## Brief
Your answer should be the exact lines of the data below from the one containing "((aliasWriteSome s a" through the one containing "grind [aliasWrite_sec, noteStore_sec, outcomeSec]"; please include nothing else.

## Material for this exercise
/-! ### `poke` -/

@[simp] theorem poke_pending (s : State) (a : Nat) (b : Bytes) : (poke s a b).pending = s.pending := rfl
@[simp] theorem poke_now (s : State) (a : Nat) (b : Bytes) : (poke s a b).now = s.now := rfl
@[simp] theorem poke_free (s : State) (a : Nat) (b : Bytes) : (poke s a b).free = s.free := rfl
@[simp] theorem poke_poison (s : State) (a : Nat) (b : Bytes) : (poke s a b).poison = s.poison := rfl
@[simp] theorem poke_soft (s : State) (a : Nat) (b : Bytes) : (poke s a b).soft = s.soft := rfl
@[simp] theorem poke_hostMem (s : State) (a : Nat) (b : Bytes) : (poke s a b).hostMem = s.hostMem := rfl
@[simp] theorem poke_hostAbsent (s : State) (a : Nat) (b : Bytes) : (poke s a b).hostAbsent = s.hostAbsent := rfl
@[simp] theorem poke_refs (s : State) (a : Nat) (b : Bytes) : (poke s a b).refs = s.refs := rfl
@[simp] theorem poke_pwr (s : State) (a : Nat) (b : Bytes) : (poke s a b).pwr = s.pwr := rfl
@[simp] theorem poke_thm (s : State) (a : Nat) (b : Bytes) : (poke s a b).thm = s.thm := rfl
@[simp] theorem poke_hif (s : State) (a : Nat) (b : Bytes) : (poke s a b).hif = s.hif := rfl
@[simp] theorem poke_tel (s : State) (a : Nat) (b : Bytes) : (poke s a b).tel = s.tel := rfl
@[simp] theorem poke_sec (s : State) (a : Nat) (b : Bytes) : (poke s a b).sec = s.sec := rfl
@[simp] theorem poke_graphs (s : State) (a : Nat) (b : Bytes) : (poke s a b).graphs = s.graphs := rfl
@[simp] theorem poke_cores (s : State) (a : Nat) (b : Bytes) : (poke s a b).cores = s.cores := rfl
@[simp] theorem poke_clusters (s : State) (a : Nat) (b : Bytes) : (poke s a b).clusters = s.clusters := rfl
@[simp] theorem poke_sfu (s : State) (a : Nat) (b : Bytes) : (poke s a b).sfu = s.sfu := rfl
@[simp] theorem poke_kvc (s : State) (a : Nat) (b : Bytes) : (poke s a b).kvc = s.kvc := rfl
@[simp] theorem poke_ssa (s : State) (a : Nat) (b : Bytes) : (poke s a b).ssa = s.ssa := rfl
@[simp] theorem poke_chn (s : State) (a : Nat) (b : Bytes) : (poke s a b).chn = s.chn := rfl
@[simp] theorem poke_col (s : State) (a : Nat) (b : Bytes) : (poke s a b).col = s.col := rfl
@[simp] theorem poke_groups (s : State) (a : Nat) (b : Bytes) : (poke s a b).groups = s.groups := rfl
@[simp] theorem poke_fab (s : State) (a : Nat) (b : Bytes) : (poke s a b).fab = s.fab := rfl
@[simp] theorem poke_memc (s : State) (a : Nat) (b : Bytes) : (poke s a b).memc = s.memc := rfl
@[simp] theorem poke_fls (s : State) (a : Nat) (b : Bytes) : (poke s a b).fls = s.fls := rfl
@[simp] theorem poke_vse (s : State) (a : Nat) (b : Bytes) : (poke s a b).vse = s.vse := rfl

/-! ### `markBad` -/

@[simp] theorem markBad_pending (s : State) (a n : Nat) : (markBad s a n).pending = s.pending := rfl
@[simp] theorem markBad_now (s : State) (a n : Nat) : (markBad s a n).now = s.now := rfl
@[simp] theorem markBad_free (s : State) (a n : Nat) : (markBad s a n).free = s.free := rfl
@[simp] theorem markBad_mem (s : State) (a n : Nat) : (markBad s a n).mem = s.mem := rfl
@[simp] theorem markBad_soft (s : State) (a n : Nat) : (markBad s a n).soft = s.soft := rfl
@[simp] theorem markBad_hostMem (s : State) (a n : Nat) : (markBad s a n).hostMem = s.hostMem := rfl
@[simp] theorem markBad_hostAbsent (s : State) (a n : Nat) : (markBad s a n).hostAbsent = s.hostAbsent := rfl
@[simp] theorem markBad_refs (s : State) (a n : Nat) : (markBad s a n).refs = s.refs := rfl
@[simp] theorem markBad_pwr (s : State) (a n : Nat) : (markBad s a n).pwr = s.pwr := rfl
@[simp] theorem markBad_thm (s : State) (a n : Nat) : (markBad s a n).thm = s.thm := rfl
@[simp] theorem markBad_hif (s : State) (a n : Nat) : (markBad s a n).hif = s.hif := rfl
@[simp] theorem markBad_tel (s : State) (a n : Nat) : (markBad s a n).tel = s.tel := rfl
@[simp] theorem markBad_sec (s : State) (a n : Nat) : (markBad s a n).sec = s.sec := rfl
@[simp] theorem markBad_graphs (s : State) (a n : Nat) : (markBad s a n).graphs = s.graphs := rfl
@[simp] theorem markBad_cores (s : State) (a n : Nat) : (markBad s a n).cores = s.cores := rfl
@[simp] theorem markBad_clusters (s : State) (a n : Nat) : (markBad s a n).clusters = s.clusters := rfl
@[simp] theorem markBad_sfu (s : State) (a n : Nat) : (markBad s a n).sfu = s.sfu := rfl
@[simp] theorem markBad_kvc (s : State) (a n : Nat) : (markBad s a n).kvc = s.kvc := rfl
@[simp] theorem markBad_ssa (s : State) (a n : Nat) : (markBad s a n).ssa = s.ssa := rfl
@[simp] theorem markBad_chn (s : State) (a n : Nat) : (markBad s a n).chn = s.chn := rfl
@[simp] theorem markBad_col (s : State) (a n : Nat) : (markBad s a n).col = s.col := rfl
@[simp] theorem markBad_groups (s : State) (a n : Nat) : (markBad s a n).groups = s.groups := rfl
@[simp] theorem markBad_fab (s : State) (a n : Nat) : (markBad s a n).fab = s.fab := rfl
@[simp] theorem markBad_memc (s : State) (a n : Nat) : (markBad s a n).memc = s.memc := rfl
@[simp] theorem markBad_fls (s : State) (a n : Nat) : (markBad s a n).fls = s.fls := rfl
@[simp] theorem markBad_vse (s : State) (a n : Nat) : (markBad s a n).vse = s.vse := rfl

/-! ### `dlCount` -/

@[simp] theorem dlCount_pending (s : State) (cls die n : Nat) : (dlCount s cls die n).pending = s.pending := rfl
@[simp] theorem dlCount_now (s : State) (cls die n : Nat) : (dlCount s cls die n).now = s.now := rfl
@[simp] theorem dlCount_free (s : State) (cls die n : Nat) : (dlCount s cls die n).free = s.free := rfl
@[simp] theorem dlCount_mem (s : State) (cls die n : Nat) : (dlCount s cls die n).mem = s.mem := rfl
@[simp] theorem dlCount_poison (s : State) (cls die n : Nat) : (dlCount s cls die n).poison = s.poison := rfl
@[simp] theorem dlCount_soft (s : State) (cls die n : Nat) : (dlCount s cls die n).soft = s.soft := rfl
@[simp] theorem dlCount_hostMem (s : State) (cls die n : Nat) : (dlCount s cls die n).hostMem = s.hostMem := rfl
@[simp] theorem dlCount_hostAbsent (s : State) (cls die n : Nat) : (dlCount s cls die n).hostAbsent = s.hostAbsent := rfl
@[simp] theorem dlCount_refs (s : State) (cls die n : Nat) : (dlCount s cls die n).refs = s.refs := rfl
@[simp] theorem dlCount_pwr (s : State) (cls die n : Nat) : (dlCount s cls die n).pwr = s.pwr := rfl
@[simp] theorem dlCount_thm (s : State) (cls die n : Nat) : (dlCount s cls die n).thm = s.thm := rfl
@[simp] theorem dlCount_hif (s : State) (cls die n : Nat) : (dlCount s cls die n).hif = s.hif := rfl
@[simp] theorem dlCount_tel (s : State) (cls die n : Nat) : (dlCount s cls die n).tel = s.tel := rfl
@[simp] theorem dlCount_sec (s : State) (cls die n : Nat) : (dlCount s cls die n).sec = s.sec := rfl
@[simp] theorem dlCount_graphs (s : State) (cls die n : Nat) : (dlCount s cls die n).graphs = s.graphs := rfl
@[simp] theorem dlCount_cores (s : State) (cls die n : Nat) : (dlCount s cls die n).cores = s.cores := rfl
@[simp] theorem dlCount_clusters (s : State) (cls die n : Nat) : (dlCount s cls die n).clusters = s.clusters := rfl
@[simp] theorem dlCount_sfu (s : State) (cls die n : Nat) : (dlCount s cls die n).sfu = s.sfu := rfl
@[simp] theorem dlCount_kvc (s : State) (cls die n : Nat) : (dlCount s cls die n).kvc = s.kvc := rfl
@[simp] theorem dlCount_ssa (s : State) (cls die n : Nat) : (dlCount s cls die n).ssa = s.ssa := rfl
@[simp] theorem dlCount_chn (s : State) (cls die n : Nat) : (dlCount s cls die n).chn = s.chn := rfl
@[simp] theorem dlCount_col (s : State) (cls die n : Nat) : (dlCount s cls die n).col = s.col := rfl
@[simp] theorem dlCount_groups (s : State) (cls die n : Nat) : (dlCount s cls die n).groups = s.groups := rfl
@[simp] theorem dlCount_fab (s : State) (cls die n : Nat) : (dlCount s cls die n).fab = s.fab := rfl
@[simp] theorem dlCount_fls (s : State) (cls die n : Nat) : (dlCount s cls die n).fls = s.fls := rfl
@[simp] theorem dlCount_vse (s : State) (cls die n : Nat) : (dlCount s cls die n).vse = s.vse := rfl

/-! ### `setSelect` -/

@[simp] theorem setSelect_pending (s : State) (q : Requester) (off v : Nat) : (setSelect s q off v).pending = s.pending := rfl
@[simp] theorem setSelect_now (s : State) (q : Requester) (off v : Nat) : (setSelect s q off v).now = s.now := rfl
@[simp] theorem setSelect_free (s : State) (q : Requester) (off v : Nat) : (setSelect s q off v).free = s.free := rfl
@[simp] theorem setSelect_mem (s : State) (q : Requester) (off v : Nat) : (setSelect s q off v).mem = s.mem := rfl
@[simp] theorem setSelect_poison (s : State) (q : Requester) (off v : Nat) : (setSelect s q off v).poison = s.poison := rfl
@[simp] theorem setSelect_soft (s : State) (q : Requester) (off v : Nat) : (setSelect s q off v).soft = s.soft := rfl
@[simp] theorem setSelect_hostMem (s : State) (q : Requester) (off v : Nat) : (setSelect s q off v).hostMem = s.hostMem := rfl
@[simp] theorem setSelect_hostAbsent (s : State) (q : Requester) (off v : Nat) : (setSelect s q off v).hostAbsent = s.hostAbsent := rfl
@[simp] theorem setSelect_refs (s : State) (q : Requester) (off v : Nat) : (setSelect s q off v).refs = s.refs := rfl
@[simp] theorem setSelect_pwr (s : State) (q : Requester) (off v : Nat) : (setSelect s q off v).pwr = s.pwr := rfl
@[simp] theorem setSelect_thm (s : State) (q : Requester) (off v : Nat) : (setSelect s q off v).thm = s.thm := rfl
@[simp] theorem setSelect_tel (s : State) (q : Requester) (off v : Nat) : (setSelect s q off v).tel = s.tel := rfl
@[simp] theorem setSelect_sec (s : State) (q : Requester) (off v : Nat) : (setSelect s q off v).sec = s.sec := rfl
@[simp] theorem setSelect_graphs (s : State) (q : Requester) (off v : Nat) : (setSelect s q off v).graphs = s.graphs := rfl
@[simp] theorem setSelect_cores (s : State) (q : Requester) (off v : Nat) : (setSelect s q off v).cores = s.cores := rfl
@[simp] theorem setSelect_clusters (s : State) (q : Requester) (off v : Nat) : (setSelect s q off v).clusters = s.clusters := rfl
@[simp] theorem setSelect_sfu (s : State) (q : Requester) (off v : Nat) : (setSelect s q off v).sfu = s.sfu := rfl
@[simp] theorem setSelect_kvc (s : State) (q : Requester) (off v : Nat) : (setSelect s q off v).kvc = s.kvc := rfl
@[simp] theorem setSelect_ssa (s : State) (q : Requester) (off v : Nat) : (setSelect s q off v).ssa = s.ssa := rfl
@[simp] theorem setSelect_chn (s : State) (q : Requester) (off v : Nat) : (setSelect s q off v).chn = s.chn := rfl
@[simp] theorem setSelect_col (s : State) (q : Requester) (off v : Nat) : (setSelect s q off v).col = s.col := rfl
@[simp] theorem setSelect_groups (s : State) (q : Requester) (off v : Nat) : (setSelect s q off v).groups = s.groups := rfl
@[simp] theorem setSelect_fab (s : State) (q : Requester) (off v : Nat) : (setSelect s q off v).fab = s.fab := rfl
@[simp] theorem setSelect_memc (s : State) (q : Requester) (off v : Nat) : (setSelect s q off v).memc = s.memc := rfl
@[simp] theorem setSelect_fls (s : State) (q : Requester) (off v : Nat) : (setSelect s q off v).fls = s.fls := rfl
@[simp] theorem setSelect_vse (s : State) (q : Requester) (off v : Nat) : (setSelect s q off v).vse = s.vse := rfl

==

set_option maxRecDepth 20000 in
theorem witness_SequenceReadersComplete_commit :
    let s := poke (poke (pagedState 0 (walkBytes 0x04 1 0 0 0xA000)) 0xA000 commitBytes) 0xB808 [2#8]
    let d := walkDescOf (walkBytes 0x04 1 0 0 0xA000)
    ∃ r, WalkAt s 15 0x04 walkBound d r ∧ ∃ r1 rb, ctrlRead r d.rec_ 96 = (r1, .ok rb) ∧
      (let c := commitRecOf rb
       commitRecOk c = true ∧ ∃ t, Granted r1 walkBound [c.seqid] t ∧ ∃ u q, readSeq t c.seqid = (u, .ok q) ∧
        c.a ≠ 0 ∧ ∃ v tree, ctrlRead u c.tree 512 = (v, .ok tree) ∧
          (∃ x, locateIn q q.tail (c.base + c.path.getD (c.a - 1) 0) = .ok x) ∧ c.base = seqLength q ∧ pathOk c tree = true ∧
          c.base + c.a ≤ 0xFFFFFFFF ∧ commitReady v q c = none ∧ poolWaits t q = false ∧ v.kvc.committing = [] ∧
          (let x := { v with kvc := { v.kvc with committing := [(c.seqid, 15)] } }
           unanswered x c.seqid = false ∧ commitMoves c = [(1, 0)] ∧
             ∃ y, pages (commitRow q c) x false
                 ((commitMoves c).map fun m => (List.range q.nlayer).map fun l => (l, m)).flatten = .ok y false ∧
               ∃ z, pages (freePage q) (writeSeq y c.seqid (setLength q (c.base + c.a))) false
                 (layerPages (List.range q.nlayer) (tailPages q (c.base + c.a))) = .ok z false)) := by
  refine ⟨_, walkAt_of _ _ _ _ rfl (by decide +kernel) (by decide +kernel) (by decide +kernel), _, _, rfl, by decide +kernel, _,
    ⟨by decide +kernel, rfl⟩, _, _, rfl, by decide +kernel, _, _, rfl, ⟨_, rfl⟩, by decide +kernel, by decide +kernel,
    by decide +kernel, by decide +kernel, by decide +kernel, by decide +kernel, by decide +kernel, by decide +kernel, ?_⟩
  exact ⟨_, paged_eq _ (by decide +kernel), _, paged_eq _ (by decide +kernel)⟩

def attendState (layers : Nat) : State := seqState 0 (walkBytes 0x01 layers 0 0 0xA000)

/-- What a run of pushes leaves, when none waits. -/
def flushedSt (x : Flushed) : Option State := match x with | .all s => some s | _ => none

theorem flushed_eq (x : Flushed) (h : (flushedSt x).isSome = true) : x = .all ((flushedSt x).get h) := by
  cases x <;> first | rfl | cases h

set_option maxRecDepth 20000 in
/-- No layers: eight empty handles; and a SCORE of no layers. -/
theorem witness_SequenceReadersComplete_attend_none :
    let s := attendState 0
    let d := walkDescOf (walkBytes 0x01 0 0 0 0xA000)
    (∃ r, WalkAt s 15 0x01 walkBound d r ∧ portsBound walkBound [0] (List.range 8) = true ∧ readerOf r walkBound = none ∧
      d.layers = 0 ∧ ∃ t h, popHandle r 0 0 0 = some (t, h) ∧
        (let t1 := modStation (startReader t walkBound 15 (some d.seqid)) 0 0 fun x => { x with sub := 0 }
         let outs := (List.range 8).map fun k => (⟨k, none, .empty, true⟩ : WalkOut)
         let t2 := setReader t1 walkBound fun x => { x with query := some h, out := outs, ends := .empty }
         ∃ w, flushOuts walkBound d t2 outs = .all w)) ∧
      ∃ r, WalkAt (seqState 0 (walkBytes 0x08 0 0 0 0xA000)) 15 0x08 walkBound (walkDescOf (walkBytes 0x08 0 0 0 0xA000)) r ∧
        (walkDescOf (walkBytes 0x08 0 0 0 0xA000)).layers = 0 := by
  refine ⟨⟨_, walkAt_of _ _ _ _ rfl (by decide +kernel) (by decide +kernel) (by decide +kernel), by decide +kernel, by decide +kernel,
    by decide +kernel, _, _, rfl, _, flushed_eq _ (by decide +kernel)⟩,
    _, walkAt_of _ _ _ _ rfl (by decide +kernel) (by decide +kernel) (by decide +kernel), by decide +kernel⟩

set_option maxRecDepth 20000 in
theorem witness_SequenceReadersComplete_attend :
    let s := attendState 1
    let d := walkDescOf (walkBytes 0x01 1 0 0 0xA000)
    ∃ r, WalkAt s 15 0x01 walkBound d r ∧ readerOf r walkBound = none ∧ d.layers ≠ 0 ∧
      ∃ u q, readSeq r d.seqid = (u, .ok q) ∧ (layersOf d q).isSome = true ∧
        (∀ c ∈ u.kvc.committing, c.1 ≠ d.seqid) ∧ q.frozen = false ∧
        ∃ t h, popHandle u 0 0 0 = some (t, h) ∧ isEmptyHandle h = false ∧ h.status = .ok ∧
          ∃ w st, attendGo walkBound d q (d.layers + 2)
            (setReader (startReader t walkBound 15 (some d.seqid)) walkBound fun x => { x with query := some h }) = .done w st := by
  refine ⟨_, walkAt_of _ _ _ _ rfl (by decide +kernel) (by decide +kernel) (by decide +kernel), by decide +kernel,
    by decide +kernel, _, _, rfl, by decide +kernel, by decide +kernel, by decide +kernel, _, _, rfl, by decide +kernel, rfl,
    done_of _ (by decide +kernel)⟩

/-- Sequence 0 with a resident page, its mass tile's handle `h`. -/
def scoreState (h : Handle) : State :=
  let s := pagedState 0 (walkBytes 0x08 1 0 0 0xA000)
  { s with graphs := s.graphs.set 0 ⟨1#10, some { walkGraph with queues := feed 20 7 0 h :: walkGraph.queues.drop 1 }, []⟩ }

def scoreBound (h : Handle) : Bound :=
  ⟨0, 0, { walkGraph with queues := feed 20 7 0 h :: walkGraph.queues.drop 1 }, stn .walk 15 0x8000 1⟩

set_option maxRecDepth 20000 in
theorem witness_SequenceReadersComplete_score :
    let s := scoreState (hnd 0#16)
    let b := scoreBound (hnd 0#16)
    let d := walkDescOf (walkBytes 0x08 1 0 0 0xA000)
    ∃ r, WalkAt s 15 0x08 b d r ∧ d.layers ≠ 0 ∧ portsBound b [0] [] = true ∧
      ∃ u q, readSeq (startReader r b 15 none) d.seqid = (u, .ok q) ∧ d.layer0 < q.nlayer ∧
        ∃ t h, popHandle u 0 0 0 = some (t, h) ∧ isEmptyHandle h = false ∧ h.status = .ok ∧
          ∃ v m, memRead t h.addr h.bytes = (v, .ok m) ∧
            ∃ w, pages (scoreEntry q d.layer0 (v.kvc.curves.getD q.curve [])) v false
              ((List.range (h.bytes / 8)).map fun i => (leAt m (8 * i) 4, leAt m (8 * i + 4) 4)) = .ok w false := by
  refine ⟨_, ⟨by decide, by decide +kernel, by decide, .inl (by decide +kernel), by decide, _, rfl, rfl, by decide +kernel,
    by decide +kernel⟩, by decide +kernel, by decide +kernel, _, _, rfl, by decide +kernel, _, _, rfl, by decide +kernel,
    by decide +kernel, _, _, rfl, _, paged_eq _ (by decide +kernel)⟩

...

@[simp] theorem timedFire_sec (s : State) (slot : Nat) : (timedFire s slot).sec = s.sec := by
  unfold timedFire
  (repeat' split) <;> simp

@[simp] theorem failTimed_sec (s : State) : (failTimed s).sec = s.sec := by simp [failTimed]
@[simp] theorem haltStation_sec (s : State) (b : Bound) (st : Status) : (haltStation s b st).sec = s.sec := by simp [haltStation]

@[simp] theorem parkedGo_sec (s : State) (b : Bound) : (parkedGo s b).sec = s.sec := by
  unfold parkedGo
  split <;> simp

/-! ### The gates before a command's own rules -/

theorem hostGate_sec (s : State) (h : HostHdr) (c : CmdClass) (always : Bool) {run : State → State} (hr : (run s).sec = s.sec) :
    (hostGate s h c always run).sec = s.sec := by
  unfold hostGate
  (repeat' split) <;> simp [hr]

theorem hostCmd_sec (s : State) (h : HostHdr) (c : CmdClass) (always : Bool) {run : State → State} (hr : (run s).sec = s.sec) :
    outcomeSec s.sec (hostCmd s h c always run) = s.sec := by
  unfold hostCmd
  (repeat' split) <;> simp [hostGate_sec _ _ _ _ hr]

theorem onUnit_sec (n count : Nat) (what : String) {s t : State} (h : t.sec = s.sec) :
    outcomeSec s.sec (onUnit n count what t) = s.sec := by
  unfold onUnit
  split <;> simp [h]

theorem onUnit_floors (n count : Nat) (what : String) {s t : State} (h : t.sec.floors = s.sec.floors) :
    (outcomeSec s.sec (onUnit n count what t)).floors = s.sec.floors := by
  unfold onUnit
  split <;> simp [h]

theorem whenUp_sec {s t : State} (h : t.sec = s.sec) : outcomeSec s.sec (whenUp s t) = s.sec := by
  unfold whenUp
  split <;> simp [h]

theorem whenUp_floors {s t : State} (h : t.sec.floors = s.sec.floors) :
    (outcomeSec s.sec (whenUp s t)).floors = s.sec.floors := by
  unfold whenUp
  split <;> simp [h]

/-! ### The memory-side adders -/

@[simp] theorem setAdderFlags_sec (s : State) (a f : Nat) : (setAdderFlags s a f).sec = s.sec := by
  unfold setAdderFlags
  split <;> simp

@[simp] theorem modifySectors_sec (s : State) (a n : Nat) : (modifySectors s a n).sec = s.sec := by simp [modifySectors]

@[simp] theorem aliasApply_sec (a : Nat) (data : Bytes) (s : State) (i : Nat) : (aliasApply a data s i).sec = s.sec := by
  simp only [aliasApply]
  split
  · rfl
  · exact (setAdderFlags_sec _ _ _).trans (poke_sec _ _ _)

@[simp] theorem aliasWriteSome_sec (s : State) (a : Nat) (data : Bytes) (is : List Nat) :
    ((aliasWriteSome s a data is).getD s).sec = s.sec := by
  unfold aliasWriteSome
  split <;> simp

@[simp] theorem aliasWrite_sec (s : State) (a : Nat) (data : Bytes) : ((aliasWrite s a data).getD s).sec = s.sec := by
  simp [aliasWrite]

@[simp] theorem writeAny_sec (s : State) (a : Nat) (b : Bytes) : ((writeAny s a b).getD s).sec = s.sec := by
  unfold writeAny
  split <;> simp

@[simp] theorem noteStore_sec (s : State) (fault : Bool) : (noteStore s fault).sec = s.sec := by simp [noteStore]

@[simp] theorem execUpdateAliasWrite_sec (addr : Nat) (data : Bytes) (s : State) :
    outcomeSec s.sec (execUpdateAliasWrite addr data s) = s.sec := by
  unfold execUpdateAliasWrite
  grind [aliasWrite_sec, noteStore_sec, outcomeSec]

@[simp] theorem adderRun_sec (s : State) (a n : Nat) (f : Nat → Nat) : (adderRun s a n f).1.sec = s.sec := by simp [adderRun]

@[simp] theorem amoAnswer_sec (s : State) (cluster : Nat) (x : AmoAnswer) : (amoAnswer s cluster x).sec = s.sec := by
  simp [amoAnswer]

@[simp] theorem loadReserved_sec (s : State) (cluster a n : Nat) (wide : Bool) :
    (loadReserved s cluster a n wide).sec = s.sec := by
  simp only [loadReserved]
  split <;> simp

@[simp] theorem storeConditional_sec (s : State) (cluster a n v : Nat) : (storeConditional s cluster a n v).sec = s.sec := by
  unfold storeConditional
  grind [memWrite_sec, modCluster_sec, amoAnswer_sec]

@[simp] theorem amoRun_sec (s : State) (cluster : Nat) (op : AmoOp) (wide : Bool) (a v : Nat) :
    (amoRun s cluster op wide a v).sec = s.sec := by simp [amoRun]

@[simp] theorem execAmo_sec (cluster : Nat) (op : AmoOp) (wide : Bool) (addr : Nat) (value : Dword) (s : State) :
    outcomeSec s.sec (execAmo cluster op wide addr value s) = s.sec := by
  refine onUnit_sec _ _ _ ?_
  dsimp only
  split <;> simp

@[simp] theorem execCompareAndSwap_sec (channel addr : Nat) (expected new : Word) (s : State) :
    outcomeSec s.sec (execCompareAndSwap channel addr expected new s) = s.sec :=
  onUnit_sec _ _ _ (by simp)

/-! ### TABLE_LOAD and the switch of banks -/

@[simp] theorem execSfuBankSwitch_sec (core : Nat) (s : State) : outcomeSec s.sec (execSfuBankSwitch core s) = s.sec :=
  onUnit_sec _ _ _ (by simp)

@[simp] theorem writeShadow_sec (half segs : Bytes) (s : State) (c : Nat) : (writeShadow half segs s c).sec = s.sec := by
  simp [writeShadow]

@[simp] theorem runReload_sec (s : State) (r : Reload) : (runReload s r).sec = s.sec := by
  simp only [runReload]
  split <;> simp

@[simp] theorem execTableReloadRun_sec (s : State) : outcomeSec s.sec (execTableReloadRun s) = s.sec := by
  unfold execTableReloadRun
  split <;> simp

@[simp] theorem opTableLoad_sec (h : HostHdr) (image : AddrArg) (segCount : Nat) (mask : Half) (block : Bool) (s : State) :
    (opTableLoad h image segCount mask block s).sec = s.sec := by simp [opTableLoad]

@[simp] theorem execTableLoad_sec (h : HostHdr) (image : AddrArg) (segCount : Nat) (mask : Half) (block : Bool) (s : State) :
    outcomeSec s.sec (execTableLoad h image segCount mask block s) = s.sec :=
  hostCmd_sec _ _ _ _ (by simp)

## Task answer
    ((aliasWriteSome s a data is).getD s).sec = s.sec := by
  unfold aliasWriteSome
  split <;> simp

@[simp] theorem aliasWrite_sec (s : State) (a : Nat) (data : Bytes) : ((aliasWrite s a data).getD s).sec = s.sec := by
  simp [aliasWrite]

@[simp] theorem writeAny_sec (s : State) (a : Nat) (b : Bytes) : ((writeAny s a b).getD s).sec = s.sec := by
  unfold writeAny
  split <;> simp

@[simp] theorem noteStore_sec (s : State) (fault : Bool) : (noteStore s fault).sec = s.sec := by simp [noteStore]

@[simp] theorem execUpdateAliasWrite_sec (addr : Nat) (data : Bytes) (s : State) :
    outcomeSec s.sec (execUpdateAliasWrite addr data s) = s.sec := by
  unfold execUpdateAliasWrite
  grind [aliasWrite_sec, noteStore_sec, outcomeSec]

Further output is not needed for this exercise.